**Exercise description:**
A line belongs in the answer if it contains "TAIL"; copy every such line from the entries below.

--- Information shown ---

/-- Present a phase when its holds are met (R495). The first FWD of a step waits for the previous step to have closed,
where a checkpoint or a Kitty window hangs on that; the step closes then when every core has arrived at the phase
barrier (DEDUCED, log entry 42). -/
def State.phaseArrive (s : State) (j : Fin 8) : State :=
  let t := s.trnJob j
  let ph := if s.trnCommand j then t.next else some (nextPhase (s.trnM j) t.cur)
  match ph with
  | none => s
  | some ph =>
    let first := ph.1 == .fwd && (if s.trnCommand j then !t.stepBegun else ph.2 == 0)
    let inOpt := match t.cur with | some (.opt, _) => !s.trnCommand j | _ => false
    if ph.1 = .opt then (if t.settled then s.presentPhase j ph else s)
    else if !first then s.presentPhase j ph
    else
      let close := inOpt && (s.trnKit j || s.ckptDue j ((s.trnStep j).toNat + 1))
      let s := if close ∧ s.phaseDone j then s.closePhase j else s
      let t := s.trnJob j
      if (close ∧ t.cur.isSome) ∨ t.ckpt then s
      else if !s.trnKit j then
        (s.modTrn j (fun t => { t with kitBegin := 0, kitEnd := 0, kitRecs := 0 })).presentPhase j ph
      else match s.kitWindow j with
        | (none, s) => s
        | (some (b, e, k), s) =>
          let s := (s.inc pTRN 0xF38 k).inc pTRN 0xF40 (e - b)
          (s.modTrn j (fun t => { t with kitBegin := b, kitEnd := e, kitRecs := k, kitTaken := true })).presentPhase j ph

/-- TRN_PHASE_ARRIVE (R490, R495). -/
def execTrnPhaseArrive (j : Fin 8) (s : State) : Host.Outcome State Fault Refusal :=
  ok (
    let t := s.trnJob j
    let x := s.trnCtx j
    if bit (s.trnCfg j) 31 ∧ (s.ctx x).begun ∧ (s.ctx x).state ≠ .ending ∧ !t.haltAsk ∧ !t.halted ∧ !t.arrived then s.phaseArrive j
    else s)

/-- The phase barrier of a job has completed (R490). -/
def State.phaseTurn (s : State) (j : Fin 8) : State :=
  let t := s.trnJob j
  let s := if t.cur.isSome then s.closePhase j else s
  (s.modTrn j (fun t => { t with cur := t.next, next := none, arrived := false })).trnSettle j

/-! ### Command mode (R493, R494) -/

/-- The command entry at TAIL. -/
def State.trnEntry (s : State) (j : Nat) : List Byte × State :=
  let (bs, _, s) := s.recRead (fld (s.trnReg j 0x30) 0 15) false .default s.sysPart false
    (16 * fld (s.reg pTRN (trnOp j 0x1C)) 0 16) 16
  (bs, s)

/-- Why an entry halts the job. -/
def State.entryBad (s : State) (j : Nat) (e : List Byte) : Option (BitVec 16) :=
  let op := lef e 0 1
  if op = 0 ∨ 5 < op ∨ lef e 1 1 ≠ 0 ∨ lef e 5 8 ≠ 0 ∨ lef e 13 3 ≠ 0 then some stDESC_INVALID
  else if (op ≤ 2 ∧ s.trnM j ≤ lef e 2 2) ∨ (op = 4 ∧ (s.trnJob j).entries.length ≤ lef e 4 1) then some stBOUND
  else none

/-- TAIL passes the entry. -/
def State.trnPass (s : State) (j : Nat) : State :=
  let n := max 1 (fld (s.trnReg j 0x30) 16 16)
  s.setReg pTRN (trnOp j 0x1C) (BitVec.ofNat 32 ((fld (s.reg pTRN (trnOp j 0x1C)) 0 16 + 1) % n))

/-- The effect of a valid command entry. -/
def State.trnEffect (s : State) (j : Fin 8) (e : List Byte) : State :=
  let op := lef e 0 1
  let mb := lef e 2 2
  if op ≤ 3 then
    if (s.trnJob j).next.isSome then s
    else
      let kind : PhaseKind := if op = 1 then .fwd else if op = 2 then .bwd else .opt
      (s.modTrn j (fun t => { t with next := some (kind, mb) })).trnPass j
  else if op = 4 then (s.modBucket j (lef e 4 1) (fun k => { k with armed := true })).trnPass j
  else (s.closeTrnStep j).trnPass j

/-- TRN meets the entry at TAIL when it is `op`, or when it halts the job (R493, R494). -/
def State.trnTake (s : State) (j : Fin 8) (op : Nat) : State :=
  let t := s.trnJob j
  if !bit (s.trnCfg j) 31 ∨ !s.trnCommand j ∨ t.haltAsk ∨ t.halted
      ∨ fld (s.reg pTRN (trnOp j 0x18)) 0 16 = fld (s.reg pTRN (trnOp j 0x1C)) 0 16 then s
  else
    let (e, s) := s.trnEntry j
    match s.entryBad j e with
    | some st => s.haltJob j st
    | none => if lef e 0 1 = op then s.trnEffect j e else s

/-- FWD (R493). -/
def execFwd (j : Fin 8) (s : State) : Host.Outcome State Fault Refusal := ok (s.trnTake j 1)

/-- BWD (R493). -/
def execBwd (j : Fin 8) (s : State) : Host.Outcome State Fault Refusal := ok (s.trnTake j 2)

/-- OPT (R493). -/
def execOpt (j : Fin 8) (s : State) : Host.Outcome State Fault Refusal := ok (s.trnTake j 3)

/-- POST (R493, R497). -/
def execPost (j : Fin 8) (s : State) : Host.Outcome State Fault Refusal := ok (s.trnTake j 4)

/-- STEP_END (R493). -/
def execStepEnd (j : Fin 8) (s : State) : Host.Outcome State Fault Refusal := ok (s.trnTake j 5)

/-- TRN_CQ_HEAD (R493). -/
def execTrnCqHead (r : Requester) (j : Fin 8) (v : Word32) (s : State) : Host.Outcome State Fault Refusal :=
  ok (s.write r pTRN (trnOp j 0x18) (fun s => s.store pTRN (trnOp j 0x18) v))

/-! ### Buckets (R496 to R505) -/

/-- Post a bucket: its template with the job's next CSEQ; CARRY is cleared (R498, R505) (DEDUCED, log entry 129). -/
def State.postBucket (s : State) (j : Fin 8) (b : Fin 62) : State :=
  let e := (s.trnJob j).entry b
  let cseq := s.reg pTRN (trnOp j 0x20)
  let d := overlay (e.take 64) 8 (leBytes 4 cseq.toNat)
  let s := (s.setReg pTRN (trnOp j 0x20) (cseq + 1)).inc pTRN 0xF10
  let s := s.modBucket j b (fun k => { k with running := true, armed := false, was := k.carry, carry := none })
  let s := if s.domOn dCLX then s else s.wakeDom dCLX
  s.postColl d (bucketMode e) (bucketDeadline e) (.job j b)

/-- A barrier of the context has completed: buckets of the job with that barrier count it, and post (R497). -/
def State.bucketTurn (s : State) (j : Fin 8) (bar : Nat) : State :=
  (List.finRange 62).foldl (fun (s : State) (b : Fin 62) =>
    let t := s.trnJob j
    if b.val < t.entries.length ∧ bucketBar (t.entry b) = bar then
      let n := (t.bucket b).bars + 1
      let s := s.modBucket j b (fun k => { k with bars := n })
      if (if s.trnCommand j then (t.bucket b).armed else n == s.trnM j) then s.postBucket j b else s
    else s) s

/-- A late contribution is carried or dropped (R504). -/
def State.bucketLate (s : State) (j b : Nat) (e : List Byte) : State :=
  let n := s.bucketBytes e
  let s := s.inc pTRN 0xF30 n
  if bucketMode e = 1 then
    let x := dCtx e
    let (ps, s) := s.clxRead x (lef e 0x10 2) (d48 e 0x18) n
    let s := s.clxWrite (s.trnCtx j) (lef e 0x48 2) (lef e 0x50 8) ps
    (s.inc pTRN 0xF20).modBucket j b (fun k => { k with carry := some (k.was.getD (s.trnStep j)), late := true })
  else (s.inc pTRN 0xF28).modBucket j b (fun k => { k with late := true })

/-- BUCKET_COMPLETE (R500, R504): the completion is handled, and an arrival held for it may stand. -/
def execBucketComplete (j : Fin 8) (b : Fin 62) (s : State) : Host.Outcome State Fault Refusal :=
  ok (
    let t := s.trnJob j
    match (t.bucket b).report with
    | none => s
    | some (st, present) =>
      let e := t.entry b
      let s := if st = stLATE then s.bucketLate j b e else s
      let s := s.modBucket j b (fun k => { k with running := false, report := none, status := st, present := present })
      let s := s.podCheck (s.trnCtx j) (bucketBar e)
      if st = stOK ∨ st = stLATE then s else s.haltJob j st)

/-! ### Commands (R509) -/

/-- A command completes. -/
def State.trnDone (s : State) (st : BitVec 16) : State := s.setReg pTRN 0xA04 (BitVec.ofNat 32 (st.toNat + 2 ^ 31))

/-- The job that a command names. -/
def trnJobOf (v : Word32) : Fin 8 := ⟨fld v 8 3, Nat.mod_lt _ (by decide)⟩

/-- A command on a job that is not VALID: the spec gives no status (DESIGN CHOICE, log entry 27). -/
def State.trnGo (s : State) (v : Word32) (f : State → Fin 8 → State) : State :=
  if !bit v 31 ∨ !s.pgEn pTRN then s
  else if !bit (s.trnCfg (trnJobOf v)) 31 then
    let (st, s) := s.openStatus
    s.trnDone st
  else f s (trnJobOf v)

/-- HALT (R509). -/
def State.trnHaltCmd (s : State) (j : Fin 8) : State :=
  ((s.modTrn j (fun t => { t with haltAsk := true })).trnSettle j).trnDone stOK

/-- TRN_HALT (R509). -/
def execTrnHalt (r : Requester) (v : Word32) (s : State) : Host.Outcome State Fault Refusal :=
  ok (s.write r pTRN 0xA00 (fun s => s.trnGo v (fun s j => s.trnHaltCmd j)))

/-- Copy a checkpoint's data back into the listed tensors. -/
def State.ckptBack (s : State) (x rn : Nat) : List (Nat × Nat) → Nat → State
  | [], _ => s
  | (t, n) :: l, off =>
    let (ps, s) := s.clxRd rn s.sysPart false (n / 64 + 2) off n
    (s.clxWrite x t 0 ps).ckptBack x rn l (off + n)

/-- RESTORE (R509). -/
def State.trnRestore (s : State) (j : Fin 8) : State :=
  if !(s.trnJob j).halted then s.trnDone stNOT_HALTED
  else
    let rn := s.ckptRec j
    let l := s.ckptList j
    let n := ckptBytes l
    let holds := match s.trec rn with | some r => decide (0x80 + n ≤ r.size) | none => false
    if !holds then s.trnDone stCKPT_INVALID
    else
      let (h, _, s) := s.recRead rn false .stream s.sysPart false 0 128
      if lef h 0 4 ≠ 0x54504B43 ∨ lef h 5 1 ≠ l.length ∨ lef h 0x10 8 ≠ n then s.trnDone stCKPT_INVALID
      else
        let (data, _, s) := s.recRead rn false .stream s.sysPart false 0x80 n
        let s := s.hashed (64 + n)
        if sha256 (h.take 64 ++ data) ≠ slice h 0x40 32 then s.trnDone stCKPT_DIGEST
        else
          let s := s.ckptBack (s.trnCtx j) rn l 0x80
          let s := (s.setReg64 pTRN (trnOp j 8) (BitVec.ofNat 64 (lef h 8 8))).setReg64 pTRN (trnOp j 0x10) 0
          let s := (s.setReg pTRN (trnOp j 0x20) (s.trnReg j 0x18)).inc pTRN 0xF58
          let s : State := (s.trnJob j).entries.foldl (fun s e => s.groupForget (dGrp e)) s
          (s.modTrn j (fun t => { t with
            cur := none, next := none, arrived := false, stepBegun := false, kitTaken := false
            buckets := t.buckets.filterMap (fun b =>
              let k : Bucket := { running := b.2.running, report := b.2.report }
              if k = {} then none else some (b.1, k)) })).trnDone stOK

/-- RESTORE (R509). -/
def execRestore (r : Requester) (v : Word32) (s : State) : Host.Outcome State Fault Refusal :=
  ok (s.write r pTRN 0xA00 (fun s => s.trnGo v (fun s j => s.trnRestore j)))

/-- RESUME (R509): the step begins again at FWD 0, so the completions of a bucket's barrier in the step count anew. -/
def State.trnResume (s : State) (j : Fin 8) : State :=
  if !(s.trnJob j).halted then s.trnDone stNOT_HALTED
  else (s.modTrn j (fun t => { t with
    halted := false, haltAsk := false, cur := none, next := none, arrived := false, stepBegun := false
    buckets := (List.range 62).foldl (fun m b => smod {} m b (fun k => { k with
      bars := 0, status := 0, present := 0, late := false })) t.buckets })).trnDone stOK

/-- RESUME (R509). -/
def execResume (r : Requester) (v : Word32) (s : State) : Host.Outcome State Fault Refusal :=
  ok (s.write r pTRN 0xA00 (fun s => s.trnGo v (fun s j => s.trnResume j)))

/-- A write of TRN_CMD. -/
def State.trnCmd (s : State) (v : Word32) : State :=
  s.trnGo v (fun s j =>
    let op := fld v 0 8
    if op = 1 then s.trnHaltCmd j else if op = 2 then s.trnRestore j else if op = 3 then s.trnResume j
    else
      let (st, s) := s.openStatus
      s.trnDone st)

/-- The program of a context ends: its jobs are VALID no longer (When things collide). -/
def State.trnCtxEnd (s : State) (x : CtxId) : State :=
  (List.finRange 8).foldl (fun (s : State) (j : Fin 8) =>
    if s.trnOn j x then (s.setReg pTRN (0x100 + 0x40 * j.val) (s.trnCfg j &&& 0x7FFFFFFF)).modTrn j (fun _ => {}) else s) s

end Sys2Proof.Machine
end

---

**Solution:**
/-- The command entry at TAIL. -/
/-- TAIL passes the entry. -/
/-- TRN meets the entry at TAIL when it is `op`, or when it halts the job (R493, R494). -/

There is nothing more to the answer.